[Exercise input Boundary: Start]

-- ==== Sys2Proof/Word.lean ====
section
/-! DEFINITION. The word types of the block and the numbers that name its units (00_scope.md R1 to R3). -/

namespace Sys2Proof

/-- A byte. -/
abbrev Byte := BitVec 8

/-- A 32-bit register, scalar or instruction word (00_scope.md R10). -/
abbrev Word := BitVec 32

/-- A 64-bit datum: the payload of a token, a predicate. -/
abbrev DWord := BitVec 64

/-- A 512-bit vector register, and a 64-byte line. -/
abbrev Vec := BitVec 512

/-- A partition, PT0 to PT3. -/
abbrev PartId := Fin 4

/-- A logical quire, Q00 to Q31: quire 8n + q is local quire q of partition n. -/
abbrev QuireId := Fin 32

/-- A logical device of the host link, LD 0 to 15. -/
abbrev LdId := Fin 16

/-- A physical tile, T00 to T35. -/
abbrev TileId := Fin 36

/-- A cord link, 0 to 77. -/
abbrev LinkId := Fin 78

/-- A half of the die: `false` west, `true` east. -/
abbrev Half := Bool

/-- A press of a quire: `false` PA, `true` PB. -/
abbrev PressId := Bool

/-- A stitcher: its logical quire and its number in the quire (04_stitchers.md, Table 1). -/
structure StId where
  quire : QuireId
  st    : Fin 64
  deriving DecidableEq, Repr

/-- The number that names a stitcher among the 2,048 of the device. -/
def StId.key (u : StId) : Nat := 64 * u.quire.val + u.st.val

/-- A scalar register number. -/
abbrev SReg := BitVec 5

/-- A vector register number. -/
abbrev VReg := BitVec 4

/-- A predicate number. -/
abbrev PReg := BitVec 3

end Sys2Proof
end

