-- ==== Sys2Proof/Syntax.lean ====
section
/-! DEFINITION. The commands of the block as syntax: one constructor of `Instr` for each row of the table of
operations and events (spec/opcode_table.json), with the operands its rule gives it. -/

namespace Sys2Proof

/-- The space a stitcher's memory instruction names: the M format's sp bit and the f bits (04_stitchers.md, Table 4). -/
inductive Space where
  | pocket | leaf
  deriving DecidableEq, Repr

/-- The conditions of CMPI (04_stitchers.md, Table 5). -/
inductive CondI where
  | eq | ne | lt | ltu
  deriving DecidableEq, Repr

/-- The lane types of the V format's ty field (04_stitchers.md, Table 4). -/
inductive LaneTy where
  | fp32 | bf16 | int8 | int32
  deriving DecidableEq, Repr

/-- The lane types of the bitwise and shift instructions (Table 6). -/
inductive IntTy where
  | int8 | int32
  deriving DecidableEq, Repr

/-- The lane types of the transcendental instructions (Table 6). -/
inductive FloatTy where
  | fp32 | bf16
  deriving DecidableEq, Repr

/-- The rounding modes of the rm field (Table 4; the fourth code is illegal). -/
inductive Rm where
  | rne | rtz | sr
  deriving DecidableEq, Repr

/-- The formats CVT converts between: codes 0x0 to 0x4 and 0x7 to 0x9 of R38 (R103). -/
inductive CvtFmt where
  | fp32 | bf16 | fp16 | e4m3 | e5m2 | int32 | int8 | int4
  deriving DecidableEq, Repr

/-- The block element formats of CVT.BLK and CVT.UNBLK: codes 0x3 to 0x6 (R103). -/
inductive BlkFmt where
  | e4m3 | e5m2 | mxfp6 | mxfp4
  deriving DecidableEq, Repr

/-- The sources of CVT.BLK (R103). -/
inductive BlkSrc where
  | fp32 | bf16
  deriving DecidableEq, Repr

/-- The targets of CVT.UNBLK (R103). -/
inductive UnblkDst where
  | fp32 | bf16 | fp16
  deriving DecidableEq, Repr

/-- The formats of CVT.S: codes 0x0, 0x1, 0x2 and 0x7 (Table 6). -/
inductive ScalFmt where
  | fp32 | bf16 | fp16 | int32
  deriving DecidableEq, Repr

/-- Who writes a register: a logical device over the host link, or the steward over the spine (00_scope.md R9). -/
inductive Writer where
  | ld (l : LdId)
  | steward
  deriving DecidableEq, Repr

/-- The width of a register access; the registers take aligned 32-bit accesses only (00_scope.md R10). -/
inductive AccWidth where
  | w8 | w16 | w32 | w64
  deriving DecidableEq, Repr

/-- Where a spine message is dropped for parity: the place, counted from 0, among the stops that it meets on its way; past its
destination's place, its destination (08_cord_mesh_and_spine.md R206, R210). -/
abbrev Hop := Fin 16

/-- The spaces of a logical device that a host request of memory's kind names: its HDM window, or its BAR2
(09_host_attachment.md R224). BAR0 has the register commands. -/
inductive HostSpace where
  | window | bar2
  deriving DecidableEq, Repr

/-- A register access: the address and the width of the access (00_scope.md R10). -/
structure RegAt where
  addr : BitVec 28
  width : AccWidth
  deriving DecidableEq, Repr

/-- How a register message goes over the spine: whether it carries wake, and where it is dropped
(08_cord_mesh_and_spine.md R210, R218). -/
structure RegWay where
  wake : Bool
  drop : Option Hop
  deriving DecidableEq, Repr

/-- A 64-byte line of a space of a logical device, and a byte of it. -/
structure HostLine where
  space : HostSpace
  line : BitVec 35
  deriving DecidableEq, Repr

structure HostAt where
  space : HostSpace
  off : BitVec 41
  deriving DecidableEq, Repr

/-- Where a token's credit returns: the channel entry that sent it, or nowhere (04_stitchers.md R92, R382). -/
inductive Origin where
  | entry (q : QuireId) (e : Nat)
  | internal
  deriving DecidableEq, Repr

/-- A wrong bit in one part of a press: an accumulator of the array, a check value, an output byte of the first or the
second conversion copy (03_presses.md R75, R82, Table 8). -/
inductive PressUpset where
  | acc (row col : Nat) (mask : Word)
  | check (row : Nat) (mask : Word)
  | copy1 (row byte : Nat) (mask : Byte)
  | copy2 (row byte : Nat) (mask : Byte)
  deriving DecidableEq, Repr

/-- A stitcher's image in a program image: program words, pocket bytes, the five configuration chunks, and the CRC-32C of
the load header (08_cord_mesh_and_spine.md R212, 04_stitchers.md R111). -/
structure StImage where
  u      : StId
  prog   : List Byte
  pocket : List Byte
  cfg    : List Byte
  crc    : Word
  deriving DecidableEq, Repr

/-- A program image as the loader decodes it from partition memory (08_cord_mesh_and_spine.md R212,
01_the_tick.md R32, 11_fences_resets_recovery.md R289, R297). -/
structure Image where
  /-- PMA bits [37:6] of the image. -/
  pma : Nat
  /-- Estimated partition power in watts at the operating points that the program permits, by TK_STATUS.clock: 2.0, 1.6,
  1.0 GHz, 250 MHz, a heavy test run included (01_the_tick.md Table 5, 12_self_test_and_rotation.md R306). -/
  watts : List Nat
  /-- The local quires it is compiled for, as a mask. -/
  shape : Nat
  /-- Register writes: byte offset in the partition's 16 MiB block, value. -/
  regs : List (Nat × Word)
  stitchers : List StImage
  /-- Weight bands: quire, leaf address, PMA of the master copy, bytes. -/
  weights : List (QuireId × Nat × Nat × Nat)
  /-- Initial contents of activation bands: quire, leaf address, bytes. -/
  leaf : List (QuireId × Nat × List Byte)
  /-- Recorded digests: quire, region, the 32 bytes. -/
  digests : List (QuireId × Nat × List Byte)
  deriving DecidableEq, Repr

/-- The signed part of the configuration store (13_bring_up_and_licences.md R325): the serial number, the factory defect
map (fenced tiles; remapped rows as tile, bank, row, spare; spared lanes as 2 x link + direction, lane), the minimum
firmware level, the MISR reference signatures by test program, the identity public key and its endorsement, and the
SHAKE256 digest of the signed part. -/
structure Store where
  serial : List Byte
  fenced : List Nat
  rows   : List (Nat × Nat × Nat × Nat)
  lanes  : List (Nat × Nat)
  minFw  : Nat
  misr   : List (Nat × BitVec 128)
  idKey  : List Byte
  endorsement : List Byte
  digest : List Byte
  deriving DecidableEq, Repr

def Store.empty : Store := ⟨[], [], [], [], 0, [], [], [], []⟩

/-- What the CXL link comes up at: a speed of 16, 32 or 64 GT/s, a width of 2, 4 or 8 lanes, with or without
latency-optimised flits; none: it is down. No other option is offered (09_host_attachment.md R223, Table 1). -/
abbrev LinkUp := Option (Fin 3 × Fin 3 × Bool)

/-- What training finds (13_bring_up_and_licences.md R329, Table 2): LPDDR5X channels whose entry of the training area fails
its CRC; channels whose eyes fail on the saved settings; the CXL link; the least margin of each of its lanes; and the
real-time clock in ns since 1970, as device time is loaded after a die rail cycle (14_event_recorder_and_colophon.md R342). -/
structure TrainInput where
  rtc     : Nat
  unsaved : List (Fin 64)
  eyes    : List (Fin 64)
  link    : LinkUp
  margins : List Nat
  deriving DecidableEq, Repr

/-- What the steward finds at a start (13_bring_up_and_licences.md Table 2): the real-time clock in ns since 1970; the check
of the Clearason image (none: good, else the cause code), its version and its SHAKE256 digest; the checks of the two store
copies (none: good, else the cause code) and the signed part of the copy that is used; what training finds; the runs of
a cold start that fail, as program, unit and signature; and the least slack of each tile at its margin baseline. -/
structure BootInput where
  rtc     : Nat
  image   : Option Nat
  version : Nat
  imageDigest : List Byte
  copyA   : Option Nat
  copyB   : Option Nat
  store   : Store
  train   : TrainInput
  failed  : List (Nat × Nat × BitVec 128)
  baseline : List Nat
  deriving DecidableEq, Repr

/-- A request over SMBus (15_module_power_and_signals.md R371): a colophon range, an attestation nonce, a register of the hub
block, or anything else. -/
inductive SmbusReq where
  | colophon (sec : BitVec 8) (off n : BitVec 24)
  | attest (nonce : BitVec 256)
  | reg (off : BitVec 24)
  | other
  deriving DecidableEq, Repr

/-- Why a unit is late in transit (08_cord_mesh_and_spine.md R200). -/
inductive LateCause where
  | replay | retrain | contention
  deriving DecidableEq, Repr

/-- What happens in one step of a partition's recovery (11_fences_resets_recovery.md R289, R290, R294): its duration in ns;
quires whose rows were not all read; tiles that do not come back from their power cycle; marked DRAM rows, as channel and
row, for which no repair resource is left; whether the entries of the training area pass their CRC, and whether the
trained eyes pass on them. -/
structure ResetInput where
  ns      : Nat
  skipped : BitVec 8
  dead    : List (Fin 36)
  beyond  : List (Nat × Nat)
  saved   : Bool
  eyes    : Bool
  deriving DecidableEq, Repr

/-- The scope and target of a RESET message (08_cord_mesh_and_spine.md R207); a quire's is asked for by the hang watchdog, or
by a flush whose stitcher resets are late (11_fences_resets_recovery.md, Table 2). -/
inductive ResetTarget where
  | stitcher (u : StId)
  | quire (q : QuireId) (late : Bool)
  | part (p : PartId)
  deriving DecidableEq, Repr

/-- A reset that may miss its bound (11_fences_resets_recovery.md, Table 6): of a quire, or its tile's power cycle; of a
partition; of the device, or a cycle of the die rails. -/
inductive HangOf where
  | quire (q : QuireId)
  | part (p : PartId)
  | device
  deriving DecidableEq, Repr

/-- A channel entry that a reconfiguration writes: CH_ROUTE_A to CH_ROUTE_C (06_channels.md R162). -/
structure EntryWrite where
  quire : QuireId
  entry : Fin 256
  a     : Word
  b     : Word
  c     : Word
  deriving DecidableEq, Repr
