-- ==== Sys2Proof/Config.lean ====
section
/-! DEFINITION. What an implementation fixes and the values the spec leaves open: constants without a body. -/

namespace Sys2Proof

/-- A free value of `w` bits: any value the spec leaves open, by the number of the use in a run and the place in it. -/
opaque Config.freeBits : Nat → Nat → (w : Nat) → BitVec w

/-- The factor of a TRN group whose scale byte lies out of range, by the reference and the byte: the spec states none (02_number_formats.md
R54). -/
opaque Config.trnOutOfRange : Nat → Nat → Int

/-- The hub stop, above columns 0 to 5, at which the hub's host side sends its spine messages: the spec names none. -/
opaque Config.hubStop : Fin 6

/-- The BCH and overall parity bits [40:0] of a weight segment, by its data and its address [26:6], and the check byte of an
activation word, by its data, the segment address and its place: the spec names no generator (05_leaf_store.md R118). -/
opaque Config.leafBch : BitVec 512 → BitVec 21 → BitVec 41
opaque Config.leafSecded : BitVec 64 → BitVec 21 → BitVec 3 → BitVec 8

/-- The DRAM row, in its channel, that holds a partition memory address: the spec names no row size. -/
opaque Config.dramRow : Nat → Nat

/-- A Kolqua vendor key accepts the signature of a message: the XMSS check of 13_bring_up_and_licences.md R334, whose
algorithm the spec takes from NIST SP 800-208. -/
opaque Config.vendorAccepts : List Byte → List Byte → Bool

/-- The bytes of the identity key's signature over a message at an index (R334, R337). -/
opaque Config.identitySign : Nat → List Byte → List Byte

end Sys2Proof
end

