-- ==== Sys2Proof/Machine/State.lean ====
section
/-! DEFINITION. The state of the block: its register file, its memories, and the state the spec gives each unit. -/

namespace Sys2Proof.Machine

/-- Why the block stops. -/
inductive Fault where
  /-- Raised by an access to a partition memory address above 0x3B_FFFF_FFFF, which the spec gives no memory
  (07_catchword_paging.md R167). Safe: the model stops where the spec says nothing is there. -/
  | noPartitionMemory
  deriving DecidableEq, Repr

/-- Why a command has no meaning. -/
inductive Refusal where
  /-- Raised by an arm of `exec` that has no meaning yet. Safe: nothing is claimed of the command. -/
  | notModelled (mnemonic : String)
  deriving DecidableEq, Repr

/-! ## Events (14_event_recorder_and_colophon.md) -/

/-- A source of event records (R341, Table 2). -/
inductive Src where
  | hub
  | steward
  | part (p : PartId)
  | quire (q : QuireId)
  deriving DecidableEq, Repr

/-- An event record before it is written to its ring (R341, Table 1). -/
structure EvRec where
  code   : Nat
  source : Nat
  time   : Nat
  rep    : Nat
  sev    : Nat
  gap    : Bool
  staged : Bool
  words  : Nat
  snap   : List Nat
  /-- A flood update of the source's last record (R346), not a new record. -/
  update : Bool
  deriving DecidableEq, Repr

/-- What the recorder keeps for one source (R343, R344, R346, R350, R351). -/
structure SrcSt where
  /-- Records on their way to the recorder core, oldest first; 8 places (R343). -/
  queue  : List EvRec
  /-- The sequence counter, 32 bits (R344). -/
  seq    : Nat
  /-- Records started in the ring (Table 4, `head`). -/
  head   : Nat
  /-- The source's last record, with what has been folded into it (R346). -/
  last   : Option EvRec
  /-- The fold register holds an update that has not been sent (R346). -/
  folded : Bool
  /-- Device time of the last update sent (R346). -/
  sentAt : Nat
  /-- Records lost before reaching the ring, saturating (Table 4, `lost`). -/
  lost   : Nat
  /-- The next record carries `gap` (R351). -/
  gap    : Bool
  deriving DecidableEq, Repr

/-- What the owner set in a trigger entry beyond its defaults: the number of snapshot sources (0: the default), the
severity floor, the offset and base words of the added sources by slot (R347, R349). -/
structure Trig where
  count : Nat
  sev   : Nat
  addrs : Sparse (BitVec 32)
  deriving DecidableEq, Repr

def Trig.init : Trig := ⟨0, 0, []⟩

def SrcSt.init : SrcSt := ⟨[], 0, 0, none, false, 0, 0, false⟩

/-! ## Stitchers (04_stitchers.md) -/

/-- A token in a match store (R90, R99). -/
structure Waiting where
  data : BitVec 64
  tag  : Nat
  port : Nat
  ctl  : Bool
  /-- The schedule position at which it became readable (R93, R154). -/
  at_  : Nat
  origin : Origin
  deriving DecidableEq, Repr

/-- A word of a receive queue with the channel entry that sent it (R144, R150). -/
structure QWord where
  data : BitVec 64
  quire : QuireId
  entry : Nat
  /-- The schedule position at which it became readable. -/
  at_  : Nat
  deriving DecidableEq, Repr

/-- A firing: its handler and tag (R93). -/
structure Firing where
  handler : Nat
  tag : Nat
  deriving DecidableEq, Repr

/-- What a stitcher waits for (ST_STATUS.state 2 to 5), since which schedule position, and the send's channel. -/
structure Stall where
  state : Nat
  since : Nat
  ch    : Option Nat
  /-- The position from which its cycles are not yet in the ledger, and whether those from it on are refused at a
  clocked-down half (08_cord_mesh_and_spine.md R219). -/
  from_ : Nat
  refused : Bool
  /-- The send-stall watchdog has fired for it (06_channels.md R160). -/
  fired : Bool
  deriving DecidableEq, Repr

/-- A stitcher's own state beside its registers in the register file (04_stitchers.md, Table 1). -/
structure Stitcher where
  /-- s1 to s31 (s0 reads as zero, R88). -/
  sreg : Sparse (BitVec 32)
  /-- v0 to v15. -/
  vreg : Sparse (BitVec 512)
  /-- p1 to p7 (p0 reads as all ones, R88). -/
  preg : Sparse (BitVec 64)
  /-- Pocket memory, 16 KiB. -/
  pocket : Sparse (BitVec 8)
  /-- Program memory, 1,024 words. -/
  prog : Sparse (BitVec 32)
  /-- Errors in the 64-bit words of the two memories, pocket words first, program words from 2,048: 1 corrected at a
  read, 2 uncorrectable (R113). -/
  memErr : Sparse Nat
  /-- The address of the next instruction. -/
  pc : Nat
  firing : Option Firing
  /-- The match store, oldest first (R90). -/
  store : List Waiting
  /-- The four receive queues (R144). -/
  queues : Sparse (List QWord)
  /-- The rounding generator (R58). -/
  lfsr : BitVec 32
  /-- The first position at which the next instruction may issue (R104). -/
  nextAt : Nat
  /-- Positions at which registers become usable (R104): scalar n at n, vector n at 32 + n, predicate n at 48 + n. -/
  score : Sparse Nat
  /-- The position at which the transcendental unit accepts its next instruction (R104). -/
  unitAt : Nat
  /-- The latest position at which a register write of the firing completes (R95). -/
  doneAt : Nat
  /-- The instructions that the firing has issued, latest first: address and position of issue (R112). -/
  issues : List (Nat × Nat)
  stall : Option Stall
  /-- In reset (R110). -/
  inReset : Bool
  /-- Absolute partition cycle at which the reset ends (R110). -/
  resetEnd : Nat
  /-- Fires nothing until the next stroke delivery (R114). -/
  stopped : Bool
  /-- The positions at which entries of a port were freed in the tick, latest first (R93, R382). -/
  portFreed : Sparse (List Nat)
  /-- Resets since program load, for GETS selector 8, saturating at 2^32 - 1 (R109). -/
  resets : Nat
  /-- EV_ST_UNSEALED_TOKEN has been recorded since the last load (R111). -/
  unsealedSeen : Bool
  /-- Positions up to which issued stores and leaf operations have been accepted (FENCE, R101). -/
  acceptedAt : Nat
  /-- The chunks received in the load in progress, by 1,024 x space + chunk (08_cord_mesh_and_spine.md R212). -/
  loadMap : Sparse Bool
  /-- The configuration chunks as received, 160 bytes (R111, 08_cord_mesh_and_spine.md R212). -/
  loadCfg : Sparse (BitVec 8)
  /-- The load header: program and pocket chunk counts and image CRC (R212). -/
  loadHdr : Option (Nat × Nat × BitVec 32)
  deriving DecidableEq, Repr

def Stitcher.init : Stitcher :=
  { sreg := [], vreg := [], preg := [], pocket := [], prog := [], memErr := [], pc := 0, firing := none,
    store := [], queues := [], lfsr := 1, nextAt := 0, score := [], unitAt := 0, doneAt := 0, issues := [], stall := none,
    inReset := false, resetEnd := 0, stopped := false, portFreed := [], resets := 0, unsealedSeen := false,
    acceptedAt := 0, loadMap := [], loadCfg := [], loadHdr := none }

/-! ## Channels (06_channels.md) -/

/-- What a message lands on (Table 1). -/
inductive Landing where
  | token (port tag : Nat) (ctl : Bool) (data : BitVec 64)
  | queue (n : Nat) (words : List (BitVec 64))
  | ring (n : Nat) (bytes : List (BitVec 8)) (pad units seq : Nat)
  deriving DecidableEq, Repr

/-- A message in flight between its launch and its release (R154). -/
structure Flight where
  src     : QuireId
  entry   : Nat
  sender  : Nat
  dst     : QuireId
  st      : Nat
  landing : Landing
  epoch   : Nat
  span    : Bool
  /-- The release position: stamp + latency - 4 (R154). -/
  relPos  : Nat
  /-- The sender's run cycle at which it counts as arrived: launch run cycle + latency - 4 (R154). -/
  arrive  : Nat
  /-- Its CRC-8 or CRC-32C, as the sending network interface computed it (R99, R149). -/
  code    : Nat
  /-- The position at which its sender issued it. -/
  sentAt  : Nat
  deriving DecidableEq, Repr

/-- A credit return in flight (R156). -/
structure CreditFlight where
  src    : QuireId
  entry  : Nat
  units  : Nat
  epoch  : Nat
  from_  : QuireId
  usePos : Nat
  arrive : Nat
  deriving DecidableEq, Repr

/-- A scheduled leaf write into the staging range of a result slot, on its way to the result store (R246). -/
structure Fwd where
  slot  : Nat
  /-- Byte offset from the slot's control line. -/
  off   : Nat
  bytes : List (BitVec 8)
  /-- The tick counter of the tick it was made in. -/
  tick  : Nat
  sentAt : Nat
  deriving DecidableEq, Repr

/-- What passes a quire's outbound hold (03_presses.md R79). -/
inductive OutMsg where
  | flight (m : Flight)
  | fwd (w : Fwd)
  deriving DecidableEq, Repr

/-- A message in the outbound hold and the position at which its window closes (R79). -/
structure HeldOut where
  leave : Nat
  msg   : OutMsg
  deriving DecidableEq, Repr

/-! ## Presses (03_presses.md) -/

/-- A descriptor in a press queue: its 64 bytes, the leaf or pocket address it came from, and the position at which its
copy ended (R63). -/
structure PDesc where
  bytes  : List (BitVec 8)
  addr   : Nat
  leaf   : Bool
  sender : Nat
  enterAt : Nat
  deriving DecidableEq, Repr

/-- A running press command (R65, R68, R74). -/
structure PRun where
  desc   : PDesc
  /-- Column tiles streamed and checked so far. -/
  tile   : Nat
  /-- A collation mismatch, a poisoned operand or an unresolved vote: nothing more is released (R80, R82). -/
  withheld : Bool
  /-- Completion status so far (Table 2). -/
  status : Nat
  /-- An integer accumulator wrapped (R45). -/
  wrap   : Bool
  /-- Element rows and scale rows of the activations as loaded, without padding (R70). -/
  acts   : List (List (BitVec 8))
  scales : List (List (BitVec 8))
  /-- The weight code array as read (R67): the expected code of each column tile, none where the read was poisoned. -/
  codes  : List (Option Nat)
  /-- The output rows of the released tiles, in tile order (R80). -/
  out    : List (List (List (BitVec 8)))
  /-- Delivery words that wait for room at the delivery port with the position of their release, and the words sent
  (R72, R382). -/
  deliver : List (Nat × BitVec 64)
  delivered : Nat
  /-- Positions: the next weight read, the write side free, the next delivery token. -/
  readAt  : Nat
  writeAt : Nat
  sendAt  : Nat
  /-- The last vote on this press: the mismatch, and the position before which nothing is released (R82, R83). -/
  frozeAt : Nat
  floor   : Nat
  /-- It decoded an invalid TRN byte (R53). -/
  trnBad  : Bool
  /-- A delivery word has found the port full (R382). -/
  waiting : Bool
  /-- Weight tiles streamed, for the idle cycles of a port-bound command (R71). -/
  streamed : Nat
  deriving DecidableEq, Repr

/-- Accumulator slots that a column tile holds (R73): their eighths of the file, the position at which its leaf writes and
its sent delivery words are out, and its delivery words that have not been sent. -/
structure PSlot where
  units  : Nat
  freeAt : Nat
  words  : Nat
  deriving DecidableEq, Repr

/-- One press (03_presses.md R62, R63). -/
structure Press where
  /-- Descriptors behind the running command. -/
  queue : List PDesc
  run   : Option PRun
  /-- The accumulators of the tile last formed, row by row, as 32-bit codes (R74). -/
  acc   : List (BitVec 32)
  /-- Accumulator slots in use, oldest first (R73). -/
  slots : List PSlot
  /-- The position of the last weight read of the last command (R76). -/
  lastRead : Nat
  /-- The positions from which the write side and the delivery are free after the last command (R72). -/
  lastWrite : Nat
  lastSend : Nat
  /-- The last vote on this press in the tick: the mismatch, and the position before which nothing is released and no
  tile starts (R82, R83). -/
  frozeAt : Nat
  floor   : Nat
  /-- The queue is frozen for a vote (R82). -/
  frozen : Bool
  deriving DecidableEq, Repr

def Press.init : Press := ⟨[], none, [], [], 0, 0, 0, 0, 0, false⟩

/-- A vote, in progress or waiting for the one before it (R82, R83). -/
structure Vote where
  press : PressId
  tile  : Nat
  /-- The position of the mismatch. -/
  at_   : Nat
  /-- The original result: accumulators and output rows; the check values C of each row. -/
  accs  : List (BitVec 32)
  outs  : List (List (BitVec 8))
  checks : List (BitVec 32)
  /-- The re-execution has started, with the activations as the other press loaded them. -/
  started : Bool
  acts   : List (List (BitVec 8))
  scales : List (List (BitVec 8))
  /-- The position before the re-execution's first read, and the cycles it takes of the press port (R83). -/
  startAt : Nat
  span   : Nat
  deriving DecidableEq, Repr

[Exercise input Boundary: End]

Exercise :: Using the entries above, extract exactly the span from the line with "0x6 (R103). -/" to the line with "CVT.UNBLK (R103). -/", both lines included; leave out everything else.

The completed task ::
/-- The block element formats of CVT.BLK and CVT.UNBLK: codes 0x3 to 0x6 (R103). -/
inductive BlkFmt where
  | e4m3 | e5m2 | mxfp6 | mxfp4
  deriving DecidableEq, Repr

/-- The sources of CVT.BLK (R103). -/
inductive BlkSrc where
  | fp32 | bf16
  deriving DecidableEq, Repr

/-- The targets of CVT.UNBLK (R103). -/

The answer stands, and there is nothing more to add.